Only the lines below starting at the one containing "def State.windowHit (s" and ending at the one containing "let len := s.getF" belong in the answer, each copied exactly.

[[ Data for the task open ]]

-- ==== Sys2Proof/Machine/Ports.lean ====
section
/-! DEFINITION. Downstream ports (R290 to R304). -/

namespace Sys2Proof.Machine

/-- The state of a port (R300): 0 off, 1 powering, 2 training, 3 link up, 4 down. -/
def State.portState (s : State) (p : Nat) : Nat := s.getF (R.dpStatus p) F.dpStatus_state

/-- Set the state of a port and its PERST# land (R300). -/
def State.setPort (s : State) (p v : Nat) (perst : Bool) : State :=
  let s := s.setF (R.dpStatus p) F.dpStatus_state v
  let m := s.pins.portPerst
  { s with pins := { s.pins with portPerst := if perst then m ||| 2 ^ p else m &&& (0xFFFF - 2 ^ p) } }

/-- The engines with a request outstanding below a port stop with 0x0016 (R245, R295). -/
def State.portFails (s : State) (p : Nat) : State := s.spaceFails (0x10 + p) fun _ => true

/-- A port leaves state 3 (R300, R303, and the hard cases): state 4, traffic fails. -/
def State.portLost (s : State) (p : Nat) : State := if s.portState p = 3 then (s.portDown p).portFails p else s

/-- A port stops being usable without leaving state 3 (R293, R295). -/
def State.portDisabled (s : State) (p : Nat) : State :=
  let s := (s.setF (R.dpCtrl p) F.dpCtrl_port_enable 0).quarantineAll (2 + p)
  ((s.servePortDown p).storePortDown p).portFails p

/-- DP_CFG_ACCESS (R291, R292): a request below a port whose link is not up, or that fails, reads all ones. -/
def execDpCfgAccess (p : Nat) (write : Bool) (value : Word) (reply : Option Nat) (s : State) : Result :=
  if ¬ s.serving ∨ p ≥ 16 then go s
  else
    let s := if write then s.setF (R.dpCfgData p) F.dpCfgData_function (getBits value F.dpCfgData_function) else s
    let f := s.getF (R.dpCfgData p) F.dpCfgData_function
    let reg := s.getF (R.dpCfgAddr p) F.dpCfgAddr_reg / 4 * 4
    let up := s.portState p = 3
    let s := if up then
        s.emit (.portConfig p f reg (if write then some (getBits value F.dpCfgData_data) else none)) else s
    if write then go (s.setF (R.dpCfgData p) F.dpCfgData_data (getBits value F.dpCfgData_data))
    else
      let v := if up then reply.getD 0xFFFFFFFF else 0xFFFFFFFF
      let s := s.setF (R.dpCfgData p) F.dpCfgData_data v
      go (s.emit (.regData (s.reg (R.dpCfgData p))))

/-! ## Inbound traffic (R296 to R298) -/

/-- A range of bytes meets the feed doorbell page of a port (R297). -/
def State.onDoorbellPage (s : State) (p bus n : Nat) : Bool :=
  decide (p < 8) && s.getF (R.dpDbBase p) F.dpDbBase_enable == 1 && meets bus n (s.getF (R.dpDbBase p) F.dpDbBase_base * 4096) 4096

/-- A range of bus addresses is one no window of a port may cover: the enabled doorbell page (R297), a drive port's proxy range
(R315). -/
def State.windowBarred (s : State) (p bus n : Nat) : Bool :=
  s.onDoorbellPage p bus n || (decide (8 ≤ p) && meets bus n (2 ^ 63) (2 ^ 63))

/-- Window w of a port is valid and ignored (log entry 47, DEDUCED). -/
def State.windowIgnored (s : State) (p w : Nat) : Bool :=
  s.getF (R.iwCtrl p w) F.iwCtrl_valid == 1 &&
  s.windowBarred p (s.getF (R.iwBus p w) F.iwBus_bus_base * 2 ^ 21) (s.getF (R.iwSize p w) F.iwSize_units * 2 ^ 21)

/-- The device address that a window of a port gives n bytes at a bus address, with permission (R296); a window over the enabled
doorbell page or the proxy range is ignored. -/
def State.windowHit (s : State) (p bus n : Nat) (write read : Bool) : Option Nat :=
  let unit := 2 ^ 21
  match (below 16).find? fun w =>
      let b := s.getF (R.iwBus p w) F.iwBus_bus_base * unit
      let len := s.getF (R.iwSize p w) F.iwSize_units * unit
      s.getF (R.iwCtrl p w) F.iwCtrl_valid == 1 && decide (b ≤ bus) && decide (bus < b + len) && !s.windowBarred p b len with
  | none => none
  | some w =>
    let b := s.getF (R.iwBus p w) F.iwBus_bus_base * unit
    let c := s.reg (R.iwCtrl p w)
    if (write ∧ getBits c F.iwCtrl_w = 0) ∨ (read ∧ getBits c F.iwCtrl_r = 0) ∨
        bus + n > b + s.getF (R.iwSize p w) F.iwSize_units * unit then none
    else some (s.getF (R.iwPa p w) F.iwPa_pa_base * unit + (bus - b))

/-- A write to the feed doorbell page (R183): the word of feed f stands at offset f × 64. -/
def State.portBell (s : State) (p bus : Nat) (data : List Byte) : State :=
  let off := bus % 4096
  if data.length = 4 ∧ off % 64 = 0 then s.feedBell p (off / 64) (leNat data) else s.portRefuse p bus true

/-- A failed inbound read: uncorrectable data with CA, the owner check with UR (R250, R296). -/
def State.portReadFails (s : State) (p bus code : Nat) : State :=
  if code = 0x10 then s.emit (.portCa p) else s.portRefuse p bus false

/-- A bad TLP of a port is dropped, logged in the Root Port's AER, counted and recorded (R272, R298). -/
def State.portDrop (s : State) (p bus b : Nat) : State := ((s.aerLog (2 + p) b).violation 0x07 p bus p).count 0x07 0 p 1

/-- INBOUND_PORT_REQUEST (R296 to R298, R250, R272). -/
def execInboundPortRequest (p bus : Nat) (req : PortReq) (s : State) : Result :=
  let owner := s.getF (R.dpStatus p) F.dpStatus_owner
  if p ≥ 16 then go s
  else match req with
    | .malformed => go (s.portDrop p bus aerMalformed)
    | .poisoned none => go (s.portDrop p bus aerPoisoned)
    | .poisoned (some t) =>
      let s := s.portDrop p bus aerPoisoned
      (match Tab.find? s.tags (tagKey (2 + p) t) with
      | some use => go ((s.freeTag (2 + p) t).readFails use 0x11)
      | none => go (s.strayCompletion (2 + p) t))
    | .bad posted => go (s.portRefuse p bus posted)
    | .mem (.read n) =>
      if ¬ s.portUsable p ∨ s.onDoorbellPage p bus n then go (s.portRefuse p bus false)
      else match s.windowHit p bus n false true with
        | none => go (s.portRefuse p bus false)
        | some a => match s.memRead 0x07 p 6 owner a n with
          | (.bytes l, s) => go (s.emit (.portData p l))
          | (.fail c, s) => go (s.portReadFails p bus c)
    | .mem (.write data) =>
      if data.length > 512 then go (s.portDrop p bus aerMalformed)
      else if ¬ s.portUsable p then go (s.portRefuse p bus true)
      else if s.onDoorbellPage p bus data.length then go (s.portBell p bus data)
      else match s.windowHit p bus data.length true false with
        | none => go (s.portRefuse p bus true)
        | some a => match s.memWrite 0x07 p 6 owner a data with
          | (none, s) => go s
          | (some c, s) => if c = 0x08 ∨ c = 0x11 then go (s.portRefuse p bus true) else go s
    | .atomic op => match atomicNew op 0 with
      | none => go (s.portRefuse p bus false)
      | some (n, _) =>
        if ¬ s.portUsable p ∨ s.onDoorbellPage p bus n ∨ ¬ (n = 4 ∨ n = 8) ∨ bus % n ≠ 0 then go (s.portRefuse p bus false)
        else match s.windowHit p bus n true true with
          | none => go (s.portRefuse p bus false)
          | some a => match s.memRead 0x07 p 6 owner a n with
            | (.fail c, s) => go (s.portReadFails p bus c)
            | (.bytes l, s) => match s.memWrite 0x07 p 6 owner a (bytesLE n (((atomicNew op (leNat l)).map Prod.snd).getD 0)) with
              | (none, s) => go (s.emit (.portData p l))
              | (some c, s) => go (s.portReadFails p bus c)

/-! ## Slots (R299 to R304) -/

/-- A port's slot power goes off (R300, R302): traffic fails as in surprise removal, state 0. -/
def State.slotOff (s : State) (p : Nat) : State :=
  let s := (s.portLost p).setF (R.dpSlotCtrl p) F.dpSlotCtrl_power_ctrl 0
  s.setPort p 0 true

/-- The bits of an input that two frames in succession agree on are accepted (R299). -/
def sgpioAccept (old last now : Nat) : Nat :=
  (below 3).foldl (fun n i => n + (if natBit last i = natBit now i then bit (natBit now i) else bit (natBit old i)) * 2 ^ i) 0

/-- What the accepted inputs of a port change (R300 to R302, R304). -/
def State.slotChange (s : State) (p old new : Nat) : State :=
  let s := if natBit old 0 = natBit new 0 then s
    else
      let s := (s.setF (R.dpSlotStatus p) F.dpSlotStatus_presence (bit (natBit new 0))).portEvent p 0
      if natBit new 0 then s else s.portLost p
  let s := if natBit new 1 ∧ ¬ natBit old 1 then s.portEvent p 1 else s
  if natBit new 2 ∧ ¬ natBit old 2 then ((s.slotOff p).portEvent p 2).count 0x07 2 p 1 else s

/-- The SDataOut bits of a port (R299). -/
def State.slotOut (s : State) (p : Nat) : Nat :=
  let c := s.reg (R.dpSlotCtrl p)
  getBits c F.dpSlotCtrl_power_ctrl + 2 * getBits c F.dpSlotCtrl_attn_ind + 8 * getBits c F.dpSlotCtrl_pwr_ind

/-- SGPIO_FRAME (R299 to R302, R304): inputs first, then the outputs of the next frame. -/
def execSgpioFrame (bits : List (BitVec 8)) (s : State) : Result :=
  go ((below 16).foldl (fun s p =>
    let now := bits.getD p 0
    let old := Tab.get 0 s.slots.accepted p
    let new := BitVec.ofNat 8 (sgpioAccept old.toNat (Tab.get 0 s.slots.last p).toNat now.toNat)
    let s := { s with slots := { s.slots with last := Tab.put 0 s.slots.last p now, accepted := Tab.put 0 s.slots.accepted p new } }
    let s := s.slotChange p old.toNat new.toNat
    { s with slots := { s.slots with driven := Tab.put 0 s.slots.driven p (BitVec.ofNat 8 (s.slotOut p)) } }) s)

/-- POWER_CTRL_WRITE (R300): off is refused while port_enable is 1. -/
def execPowerCtrlWrite (p : Nat) (on : Bool) (s : State) : Result :=
  if ¬ s.serving ∨ p ≥ 16 then go s
  else if on then
    let s := s.setF (R.dpSlotCtrl p) F.dpSlotCtrl_power_ctrl 1
    if s.portState p = 0 then go (s.setPort p 1 true) else go s
  else if s.getF (R.dpCtrl p) F.dpCtrl_port_enable = 1 then go (s.writeIgnored 0x07 p (R.dpSlotCtrl p) 0)
  else go (s.slotOff p)

/-- POWERING_END (R300). -/
def execPoweringEnd (p : Nat) (s : State) : Result := if s.portState p = 1 then go (s.setPort p 2 false) else go s

/-- PORT_LINK_UP (R300). -/
def execPortLinkUp (p width speed : Nat) (flit : Bool) (s : State) : Result :=
  if s.portState p ≠ 2 then go s
  else
    let s := (s.setPort p 3 false).setF (R.dpStatus p) F.dpStatus_width width
    let s := (s.setF (R.dpStatus p) F.dpStatus_speed speed).setF (R.dpStatus p) F.dpStatus_flit (bit flit)
    go (s.record { source := 0x07, inst := p, code := 0x0042, detail := dAt 20 3 + dAt 21 width })

/-- PORT_LINK_DOWN (R300, R303). -/
def execPortLinkDown (p : Nat) (s : State) : Result := go (s.portLost p)

/-- TRAIN_FAIL (R300): the port remains in training. -/
def execTrainFail (p : Nat) (s : State) : Result := if s.portState p = 2 then go (s.portEvent p 7) else go s

/-- HOT_RESET (R300): ignored while port_enable is 1, and without slot power (log entry 46, DESIGN CHOICE). -/
def execHotReset (p : Nat) (s : State) : Result :=
  if ¬ s.serving ∨ p ≥ 16 then go s
  else if s.getF (R.dpCtrl p) F.dpCtrl_port_enable = 1 ∨ s.portState p ≤ 1 then
    go (s.writeIgnored 0x07 p (R.dpCtrl p) (setBits 0 F.dpCtrl_hot_reset 1))
  else go ((s.portLost p).setPort p 2 false)

/-- PORT_ENABLE_WRITE (R293, R303): refused unless the port is in state 3. -/
def execPortEnableWrite (p : Nat) (on : Bool) (s : State) : Result :=
  if ¬ s.serving ∨ p ≥ 16 then go s
  else if on then
    if s.portState p ≠ 3 then go (s.writeIgnored 0x07 p (R.dpCtrl p) (setBits 0 F.dpCtrl_port_enable 1))
    else go ((s.setF (R.dpCtrl p) F.dpCtrl_port_enable 1).storePortUp p)
  else if s.getF (R.dpCtrl p) F.dpCtrl_port_enable = 1 then go (s.portDisabled p) else go s

/-- ERR_MESSAGE (R291, the hard cases): logged; a message of severity 1 or 2 raises a port event, and the link is left to the
manager. -/
def execErrMessage (p severity : Nat) (s : State) : Result :=
  if p ≥ 16 ∨ severity ≥ 3 then go s
  else
    let s := { s with slots := { s.slots with errors := Tab.put 0 s.slots.errors p (Tab.get 0 s.slots.errors p ||| 2 ^ severity) } }
    let s := s.count 0x07 4 p 1
    go (if severity ≥ 1 then s.portEvent p 5 else s)

end Sys2Proof.Machine
end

[[ Data for the task closed ]]

## Solution for this exercise
def State.windowHit (s : State) (p bus n : Nat) (write read : Bool) : Option Nat :=
  let unit := 2 ^ 21
  match (below 16).find? fun w =>
      let b := s.getF (R.iwBus p w) F.iwBus_bus_base * unit
      let len := s.getF (R.iwSize p w) F.iwSize_units * unit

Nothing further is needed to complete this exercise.